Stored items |
-- ==== Sys2Proof/Machine/Operands.lean ====
section
/-! DEFINITION. The values the fields of a token stand for (30_encoding.md R128 to R134) and the quantities of
00_scope.md R15. -/

namespace Sys2Proof.Machine

/-- The length of a back-reference, 3..18 (30_encoding.md R114, R129). -/
def lzLength (lcode : BitVec 4) : Nat :=
  18 - lcode.toNat

/-- TM_ILOG2 of a bound that is not 0 (43_tilemap.md R266; 92_eei_decisions.md D31). -/
def ilog2 (f : Ilog2) (x : Nat) : Nat :=
  match f with
  | .floorLog2 => x.log2
  | .ceilLog2 => if x ≤ 1 then 0 else (x - 1).log2 + 1
  | .bitLength => x.log2 + 1

/-- The dictionary index of an extended command, TM_CMD_EXT_MAP of (6 + x, e) (30_encoding.md R131). -/
def extIndex (cfg : Params) (x : BitVec 1) (e : BitVec 2) : Fin 14 :=
  cfg.tmCmdExtMap[4 * x.toNat + e.toNat]'(by have := x.isLt; have := e.isLt; omega)

/-- A heightmap run: the sum of its chain bytes (30_encoding.md R133). -/
def runLength (k : Nat) (last : Byte) : Nat :=
  255 * k + last.toNat

/-- sext8 of a value taken mod 2^8 (00_scope.md R11). -/
def sext8 (v : Byte) : Int :=
  if v.toNat < 0x80 then (v.toNat : Int) else (v.toNat : Int) - 0x100

/-- A subframe header byte from its fields: bit 7, position field, size field (30_encoding.md R127). -/
def sprByte (top : Bool) (pos : BitVec 5) (size : BitVec 2) : Byte :=
  BitVec.ofNat 8 (128 * top.toNat + 4 * pos.toNat + size.toNat)

/-- A position of a subframe header byte (44_sprite.md R302). -/
def sprPos (cfg : Params) (b : Byte) : Int :=
  sext8 ((b &&& cfg.sprPosMask) <<< cfg.sprPosShift)

/-- A size of a subframe header, 1..4 (44_sprite.md R302). -/
def sprSize (f : BitVec 2) : Nat :=
  f.toNat + 1

/-- A control word from its fields (30_encoding.md R127). -/
def sprWord (z s l r : Bool) (count : BitVec 12) : Half :=
  BitVec.ofNat 16 (0x8000 * z.toNat + 0x4000 * s.toNat + 0x2000 * l.toNat + 0x1000 * r.toNat + count.toNat)

/-- The stop bit of a control word, bit 14 (44_sprite.md R309). -/
def sprStop (cw : Half) : Bool :=
  cw.getLsbD 14

/-- The count of a control word in 16-bit words (44_sprite.md R305). -/
def sprCount (cfg : Params) (count : BitVec 12) : Nat :=
  count.toNat + cfg.sprCountBias

/-- The fields of a heightmap cell, as HOST reads them (43_tilemap.md R275): restrictions, height, classification. -/
def hmFields (cfg : Params) (cell : Half) : BitVec 4 × BitVec 4 × BitVec 8 :=
  (cell.extractLsb' cfg.hmFieldOrder.restrictions 4, cell.extractLsb' cfg.hmFieldOrder.height 4,
    cell.extractLsb' cfg.hmFieldOrder.classification 8)

end Sys2Proof.Machine
end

Exercise |
In the entries above, find lines with "Machine" and copy each.

Answer space |
-- ==== Sys2Proof/Machine/Operands.lean ====
namespace Sys2Proof.Machine
end Sys2Proof.Machine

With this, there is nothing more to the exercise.